The monoline guarantors enjoyed a pickup in business in the second quarter, thanks to marginally, albeit temporary wider credit spreads -- particularly at the triple-A level -- and an increase in volume from asset classes that are traditionally wrapped.
The sureties took down about $15.8 billion in ABS, or about 8.85% of total U.S. dollar issuance for the quarter, compared to the $11 billion, or 6.62% market penetration in the first quarter. To see the 2Q04 Guarantor, click here.
Not surprisingly, most the business centered around mortgage-related ABS, with a notable spike in securitized home equity lines of credit (HELOC), which, as a general rule, come to market with a wrap. About $7.1 billion of the $12 billion in wrapped real estate ABS was HELOC collateral. In all, the monolines picked up more than 10% of the real estate market.
Financial Security Assurance (FSA) wrapped its first HELOC deal a few years via GMAC Mortgage, according to Rick Holzinger, managing director of FSA's corporate finance group. "That's an area that we have not recently participated in, and GMAC is our first re-entry into the business," Holzinger said. "We're expecting to do more of them this year."

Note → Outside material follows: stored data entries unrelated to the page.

-- ==== Sys2Proof/Machine/Step.lean ====
section
/-! DEFINITION. One step of the machine: the boundary, then one fetched element, a prefix byte or an instruction
(60_exceptions.md R845, log 1). -/
namespace Sys2Proof.Machine
open Host

/-- Fetch the next element and run it. -/
noncomputable def fetchAndRun (s : State) : Host.Outcome State Fault Refusal :=
  match fetchNext s with
  | .ok (i, n) t => exec i (t.decoded n)
  | .error (.exc x) t => takeException s t x
  | .error (.fault f) _ => .fault f
  | .error (.refused r) _ => .refused r

/-- One step. -/
noncomputable def step (s : State) : Host.Outcome State Fault Refusal :=
  let t := s.prelude
  if t.ins.len ≠ 0 then fetchAndRun t
  else
    match boundary t with
    | .ok .run u => fetchAndRun u
    | .ok .stay u => .next u
    | .ok (.take e ack) u => takeAt e ack u
    | .error (.exc x) u => takeException t u x
    | .error (.fault f) _ => .fault f
    | .error (.refused r) _ => .refused r

/-- The processor past the boot protocol, as the bootstrap processor if it was still to run (log 2). -/
def State.booted (s : State) : State := if s.booting then s.bootWon else s

/-- The state with an instruction placed where the next step fetches it; its bytes above `nbits` are zero. A processor
whose boot protocol has not run has won it. -/
def State.withFetchWord (s : State) (nbits w : Nat) : State :=
  s.booted.placeBytes (s.seg.cs.base + s.fetchOff) (leBytes 15 (w % 2 ^ nbits))

end Sys2Proof.Machine
end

Financial Guaranty Insurance Corp. (FGIC) has continued its strong push into the market, wrapping $4.3 billion for the quarter, exclusively in the real estate sector. Prior to its break from GE Capital Corp. last year, FGIC only played in HELOCs. For the second quarter, the monoline worked with a few new clients in a few new asset classes, wrapping a subprime home equity deal for Accredited Home Lenders and two high LTV deals for GMAC-Residential Funding Corp. FGIC also guaranteed a securitized portfolio of property lot loans, which are consumer loans secured by non-developed properties. The loans are generally five years in term, and are refinanced into a first lien mortgage after the house is constructed. IndyMac Mortgage Holdings was the seller on the $180 million deal.
"Typically we've been in the prime quality second lien, so we've broadened the type of home equity product that we do," said Tom Adams, senior managing director, head of consumer ABS at FGIC. "We're actively looking at non-mortgage assets as well. We're hoping to be further into that market."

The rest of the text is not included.